-- ==== Sys2Proof/Machine/Flags.lean ====
section
/-! DEFINITION. Every flag and status field that a read computes from the device's state: the page header (R115, R145), the interrupt
tree (R144), and the read-only fields of the chapters that no stored word keeps. -/

namespace Sys2Proof.Machine

/-- Put values into fields of a word. -/
def putAll (w : Word) (l : List (Fld × Nat)) : Word := l.foldl (fun w fv => fv.1.put w fv.2) w

/-! ## CAUSE and the interrupt tree -/

/-- The forced CAUSE bits of lane `l`'s copy (R146), which the model keeps at FORCE's own address, a write-only register. -/
def Dev.forced (d : Dev) (l : Lane) (p : Nat) : Word := d.word l (pageAddr p 0x14)

/-- CAUSE bits of a page that follow something else: the block summaries of R145, and the uncleared sources of the driver dies. -/
def summaryMask (p : Nat) : Word :=
  match (pageKind p).1 with
  | 0x05 => 1 | 0x06 => 1 | 0x07 => 1 | 0x24 => 4 | 0x28 => 1 | 0x1A => 0xF | 0x1E => 0xFF
  | _ => 0

/-- A source of a driver die is uncleared. -/
def Dev.dieUncleared (d : Dev) (k : Nat) : Bool := (List.range 8).any fun j => d.uncl (224 + 8 * k + j)

/-- Those bits as they stand in lane `l`'s copy. -/
def Dev.summaryBits (d : Dev) (l : Lane) (p : Nat) : Word :=
  let has := fun (f : Fld) (n : Nat) => (List.range n).any fun i => d.gl l p f i != 0
  let v : Nat := match (pageKind p).1 with
    | 0x05 => (has R.LEDGER_RAISED_R 12).toNat
    | 0x06 => (has R.TINKER_FAIL_S 2).toNat
    | 0x07 => (has R.HALLMARK_FAILSUM_U 1).toNat
    | 0x24 => 4 * (has R.CAN_TXDONE_BUF 1).toNat
    | 0x28 => (has R.LINK_NOTICE0_NODE 1 || has R.LINK_NOTICE1_NODE 1).toNat
    | 0x1A => flagBits ((List.range 4).map fun c =>
        d.gl l p R.POS_CCAUSE_BEHIND c != 0 || d.gl l p R.POS_CCAUSE_FIRE c != 0)
    | 0x1E => flagBits ((List.range 8).map d.dieUncleared)
    | _ => 0
  BitVec.ofNat 32 v

/-- CAUSE of a page in lane `l`'s copy: the bits its events set, the block summaries, and the bits that FORCE holds set. -/
def Dev.causeWord (d : Dev) (l : Lane) (p : Nat) : Word :=
  (d.word l (pageAddr p 0x0C) &&& ~~~summaryMask p) ||| d.summaryBits l p ||| d.forced l p

/-- The copy of a page that an interface die of lane `l` sees. -/
def Dev.seenCopy (d : Dev) (l : Lane) (p : Nat) : Option Lane :=
  match pageHolder p with
  | some h => if d.pageUp h p then some h else none
  | none => if d.pageUp l p then some l else if d.pageUp l.other p then some l.other else none

/-- The summary bit of a page (R144). -/
def Dev.pageSummary (d : Dev) (l : Lane) (p : Nat) : Bool :=
  match d.seenCopy l p with
  | none => false
  | some c => (d.causeWord c p &&& d.word c (pageAddr p 0x10)) != 0 && d.gl c p H.EVENT_SUMMARY == 1

/-- SUMMARY0 or SUMMARY1 as the interface die of lane `l` computes it (R144, R147). -/
def Dev.summary (d : Dev) (l : Lane) (half : Fin 2) : Word :=
  BitVec.ofNat 32 (if half = 0 then flagBits ((List.range 32).map (d.pageSummary l))
                   else flagBits ((List.range 13).map fun k => d.pageSummary l (0x20 + k)))

/-- An interface die drives IRQ_N low (R144). -/
def Dev.irqDrives (d : Dev) (l : Lane) : Bool :=
  d.up (.iface l) && d.gl l pgIRQ R.IRQ_PIN_EN == 1 &&
  ((d.summary l 0 &&& d.word l (pageAddr pgIRQ 0x48)) ||| (d.summary l 1 &&& d.word l (pageAddr pgIRQ 0x4C))) != 0

/-- The IRQ_N land reads low: some interface die drives it (R59), unless something outside holds the land (R147). -/
def Dev.irqLow (d : Dev) : Bool := d.lands.irqHeld.getD (d.irqDrives .a || d.irqDrives .b)

/-! ## STATUS -/

/-- No page: SEAL_MISMATCH belongs to whichever page failed its check, and shows there as CAUSE.SEAL (R128). -/
def noPage : Nat := 45

/-- The page a Ledger source belongs to (R228, R283, R323, R388, R430, R461, R502, R524, R556, R582, R602, R629, R644). -/
def srcPage (n : Nat) : Nat :=
  if n < 32 then (if n % 16 < 4 then pgCLK else if n % 16 < 6 then pgPWR else noPage)
  else if n < 64 then (if [0, 1, 2, 3, 5].contains (n % 16) then 0x0C + (n - 32) / 16 else pgLANE)
  else if n < 96 then 0x0E + (n - 64) / 16
  else if n < 128 then 0x14 + (n - 96) / 8
  else if n < 152 then 0x1A + (n - 128) / 4 % 2
  else if n < 156 then pgSENSE
  else if n < 160 then 0x1A
  else if n < 192 then 0x10 + (n - 160) / 16
  else if n < 224 then 0x1C + (n - 192) / 16
  else if n < 288 then (if n = 275 ∨ n = 283 ∨ n = 278 ∨ n = 286 then pgPROT else pgGATE)
  else if n < 320 then (if 14 ≤ n % 16 then pgSLAYER else 0x20 + (n - 288) / 16)
  else if n < 336 then 0x24 + (n - 320) / 4
  else if n < 346 then 0x28 + (n - 336) / 5
  else if n < 348 then pgETH
  else if n < 352 then pgTIME
  else if n < 360 then pgTEMP
  else if n < 364 then pgTINKER
  else if n < 368 then pgHALLMARK
  else if n < 376 then pgNVM
  else pgRES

== == ==

PROBLEM DESCRIPTION: Looking at the records above, which lines contain "something"? Copy those lines.

TASK ANSWER:
/-- CAUSE bits of a page that follow something else: the block summaries of R145, and the uncleared sources of the driver dies. -/
/-- The IRQ_N land reads low: some interface die drives it (R59), unless something outside holds the land (R147). -/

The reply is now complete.